● **What to work on**
The entries follow. Print each one exactly.

● **Given entries**
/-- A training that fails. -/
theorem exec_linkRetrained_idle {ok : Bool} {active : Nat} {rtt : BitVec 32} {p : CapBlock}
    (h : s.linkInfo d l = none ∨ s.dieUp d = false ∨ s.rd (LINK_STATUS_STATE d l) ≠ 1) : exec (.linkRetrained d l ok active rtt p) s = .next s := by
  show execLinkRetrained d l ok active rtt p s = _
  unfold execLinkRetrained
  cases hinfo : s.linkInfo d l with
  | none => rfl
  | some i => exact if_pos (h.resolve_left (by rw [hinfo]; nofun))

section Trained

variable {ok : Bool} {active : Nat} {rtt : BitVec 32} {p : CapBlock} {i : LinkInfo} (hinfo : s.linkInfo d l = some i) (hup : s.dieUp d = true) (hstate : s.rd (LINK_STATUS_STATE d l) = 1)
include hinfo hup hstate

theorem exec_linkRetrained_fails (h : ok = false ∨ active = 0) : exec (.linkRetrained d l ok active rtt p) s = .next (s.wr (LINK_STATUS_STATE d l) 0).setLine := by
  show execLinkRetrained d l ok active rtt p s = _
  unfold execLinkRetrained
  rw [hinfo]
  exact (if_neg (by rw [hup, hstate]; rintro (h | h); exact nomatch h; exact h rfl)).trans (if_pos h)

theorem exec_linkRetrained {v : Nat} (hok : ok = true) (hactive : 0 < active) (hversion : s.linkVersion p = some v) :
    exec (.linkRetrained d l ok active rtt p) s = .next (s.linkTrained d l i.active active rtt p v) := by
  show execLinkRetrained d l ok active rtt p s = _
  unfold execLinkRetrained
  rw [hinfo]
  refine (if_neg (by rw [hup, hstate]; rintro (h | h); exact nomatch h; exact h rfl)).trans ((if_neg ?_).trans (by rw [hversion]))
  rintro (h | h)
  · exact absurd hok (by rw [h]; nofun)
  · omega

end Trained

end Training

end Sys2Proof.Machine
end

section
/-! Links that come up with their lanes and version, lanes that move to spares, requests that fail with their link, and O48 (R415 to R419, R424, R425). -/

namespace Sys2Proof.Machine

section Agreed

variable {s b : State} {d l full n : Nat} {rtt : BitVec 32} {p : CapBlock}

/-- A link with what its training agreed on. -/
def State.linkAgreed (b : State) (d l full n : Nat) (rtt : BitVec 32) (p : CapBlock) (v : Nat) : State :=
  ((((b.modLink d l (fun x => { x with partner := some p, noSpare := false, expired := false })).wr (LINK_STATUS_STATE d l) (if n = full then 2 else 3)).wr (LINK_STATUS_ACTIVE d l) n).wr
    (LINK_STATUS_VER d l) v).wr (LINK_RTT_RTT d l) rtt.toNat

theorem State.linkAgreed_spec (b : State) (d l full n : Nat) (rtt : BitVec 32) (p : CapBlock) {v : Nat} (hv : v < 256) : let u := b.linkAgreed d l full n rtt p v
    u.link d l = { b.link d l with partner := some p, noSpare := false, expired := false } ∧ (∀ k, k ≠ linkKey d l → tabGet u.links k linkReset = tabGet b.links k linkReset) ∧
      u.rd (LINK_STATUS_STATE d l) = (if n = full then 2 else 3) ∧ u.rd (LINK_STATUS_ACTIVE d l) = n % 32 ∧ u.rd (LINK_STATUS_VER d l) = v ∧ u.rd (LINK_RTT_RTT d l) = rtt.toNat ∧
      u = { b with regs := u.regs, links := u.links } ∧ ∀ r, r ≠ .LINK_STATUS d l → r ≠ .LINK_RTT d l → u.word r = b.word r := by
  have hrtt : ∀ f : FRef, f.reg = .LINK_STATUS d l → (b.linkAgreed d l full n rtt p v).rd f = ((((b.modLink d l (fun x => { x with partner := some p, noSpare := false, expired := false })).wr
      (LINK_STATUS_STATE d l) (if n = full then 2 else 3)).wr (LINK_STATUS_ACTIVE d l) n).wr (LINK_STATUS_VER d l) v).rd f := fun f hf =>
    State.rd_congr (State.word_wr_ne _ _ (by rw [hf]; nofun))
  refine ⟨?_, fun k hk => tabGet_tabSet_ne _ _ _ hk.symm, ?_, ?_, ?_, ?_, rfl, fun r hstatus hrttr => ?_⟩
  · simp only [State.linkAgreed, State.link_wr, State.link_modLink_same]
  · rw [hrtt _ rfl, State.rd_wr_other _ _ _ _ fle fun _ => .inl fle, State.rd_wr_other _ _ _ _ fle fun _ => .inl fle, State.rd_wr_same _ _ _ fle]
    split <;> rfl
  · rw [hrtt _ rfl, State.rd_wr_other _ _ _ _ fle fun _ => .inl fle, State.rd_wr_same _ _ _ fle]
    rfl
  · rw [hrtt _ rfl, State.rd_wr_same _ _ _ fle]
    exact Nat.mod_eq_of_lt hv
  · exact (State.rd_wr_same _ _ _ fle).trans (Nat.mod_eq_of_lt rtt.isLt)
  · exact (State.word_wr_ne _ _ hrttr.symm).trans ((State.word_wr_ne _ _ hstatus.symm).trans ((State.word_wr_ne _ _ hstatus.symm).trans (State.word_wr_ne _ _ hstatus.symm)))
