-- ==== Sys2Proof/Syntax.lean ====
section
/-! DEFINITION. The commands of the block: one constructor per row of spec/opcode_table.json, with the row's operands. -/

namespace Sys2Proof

● **Result below**
/-- A training that fails. -/
theorem exec_linkRetrained_idle {ok : Bool} {active : Nat} {rtt : BitVec 32} {p : CapBlock}
    (h : s.linkInfo d l = none ∨ s.dieUp d = false ∨ s.rd (LINK_STATUS_STATE d l) ≠ 1) : exec (.linkRetrained d l ok active rtt p) s = .next s := by
  show execLinkRetrained d l ok active rtt p s = _
  unfold execLinkRetrained
  cases hinfo : s.linkInfo d l with
  | none => rfl
  | some i => exact if_pos (h.resolve_left (by rw [hinfo]; nofun))

section Trained

variable {ok : Bool} {active : Nat} {rtt : BitVec 32} {p : CapBlock} {i : LinkInfo} (hinfo : s.linkInfo d l = some i) (hup : s.dieUp d = true) (hstate : s.rd (LINK_STATUS_STATE d l) = 1)
include hinfo hup hstate

theorem exec_linkRetrained_fails (h : ok = false ∨ active = 0) : exec (.linkRetrained d l ok active rtt p) s = .next (s.wr (LINK_STATUS_STATE d l) 0).setLine := by
  show execLinkRetrained d l ok active rtt p s = _
  unfold execLinkRetrained
  rw [hinfo]
  exact (if_neg (by rw [hup, hstate]; rintro (h | h); exact nomatch h; exact h rfl)).trans (if_pos h)

theorem exec_linkRetrained {v : Nat} (hok : ok = true) (hactive : 0 < active) (hversion : s.linkVersion p = some v) :
    exec (.linkRetrained d l ok active rtt p) s = .next (s.linkTrained d l i.active active rtt p v) := by
  show execLinkRetrained d l ok active rtt p s = _
  unfold execLinkRetrained
  rw [hinfo]
  refine (if_neg (by rw [hup, hstate]; rintro (h | h); exact nomatch h; exact h rfl)).trans ((if_neg ?_).trans (by rw [hversion]))
  rintro (h | h)
  · exact absurd hok (by rw [h]; nofun)
  · omega

end Trained

end Training

end Sys2Proof.Machine
end

section
/-! Links that come up with their lanes and version, lanes that move to spares, requests that fail with their link, and O48 (R415 to R419, R424, R425). -/

namespace Sys2Proof.Machine

section Agreed

variable {s b : State} {d l full n : Nat} {rtt : BitVec 32} {p : CapBlock}

/-- A link with what its training agreed on. -/
def State.linkAgreed (b : State) (d l full n : Nat) (rtt : BitVec 32) (p : CapBlock) (v : Nat) : State :=
  ((((b.modLink d l (fun x => { x with partner := some p, noSpare := false, expired := false })).wr (LINK_STATUS_STATE d l) (if n = full then 2 else 3)).wr (LINK_STATUS_ACTIVE d l) n).wr
    (LINK_STATUS_VER d l) v).wr (LINK_RTT_RTT d l) rtt.toNat

theorem State.linkAgreed_spec (b : State) (d l full n : Nat) (rtt : BitVec 32) (p : CapBlock) {v : Nat} (hv : v < 256) : let u := b.linkAgreed d l full n rtt p v
    u.link d l = { b.link d l with partner := some p, noSpare := false, expired := false } ∧ (∀ k, k ≠ linkKey d l → tabGet u.links k linkReset = tabGet b.links k linkReset) ∧
      u.rd (LINK_STATUS_STATE d l) = (if n = full then 2 else 3) ∧ u.rd (LINK_STATUS_ACTIVE d l) = n % 32 ∧ u.rd (LINK_STATUS_VER d l) = v ∧ u.rd (LINK_RTT_RTT d l) = rtt.toNat ∧
      u = { b with regs := u.regs, links := u.links } ∧ ∀ r, r ≠ .LINK_STATUS d l → r ≠ .LINK_RTT d l → u.word r = b.word r := by
  have hrtt : ∀ f : FRef, f.reg = .LINK_STATUS d l → (b.linkAgreed d l full n rtt p v).rd f = ((((b.modLink d l (fun x => { x with partner := some p, noSpare := false, expired := false })).wr
      (LINK_STATUS_STATE d l) (if n = full then 2 else 3)).wr (LINK_STATUS_ACTIVE d l) n).wr (LINK_STATUS_VER d l) v).rd f := fun f hf =>
    State.rd_congr (State.word_wr_ne _ _ (by rw [hf]; nofun))
  refine ⟨?_, fun k hk => tabGet_tabSet_ne _ _ _ hk.symm, ?_, ?_, ?_, ?_, rfl, fun r hstatus hrttr => ?_⟩
  · simp only [State.linkAgreed, State.link_wr, State.link_modLink_same]
  · rw [hrtt _ rfl, State.rd_wr_other _ _ _ _ fle fun _ => .inl fle, State.rd_wr_other _ _ _ _ fle fun _ => .inl fle, State.rd_wr_same _ _ _ fle]
    split <;> rfl
  · rw [hrtt _ rfl, State.rd_wr_other _ _ _ _ fle fun _ => .inl fle, State.rd_wr_same _ _ _ fle]
    rfl
  · rw [hrtt _ rfl, State.rd_wr_same _ _ _ fle]
    exact Nat.mod_eq_of_lt hv
  · exact (State.rd_wr_same _ _ _ fle).trans (Nat.mod_eq_of_lt rtt.isLt)
  · exact (State.word_wr_ne _ _ hrttr.symm).trans ((State.word_wr_ne _ _ hstatus.symm).trans ((State.word_wr_ne _ _ hstatus.symm).trans (State.word_wr_ne _ _ hstatus.symm)))
-- ==== Sys2Proof/Syntax.lean ====
section
/-! DEFINITION. The commands of the block: one constructor per row of spec/opcode_table.json, with the row's operands. -/

namespace Sys2Proof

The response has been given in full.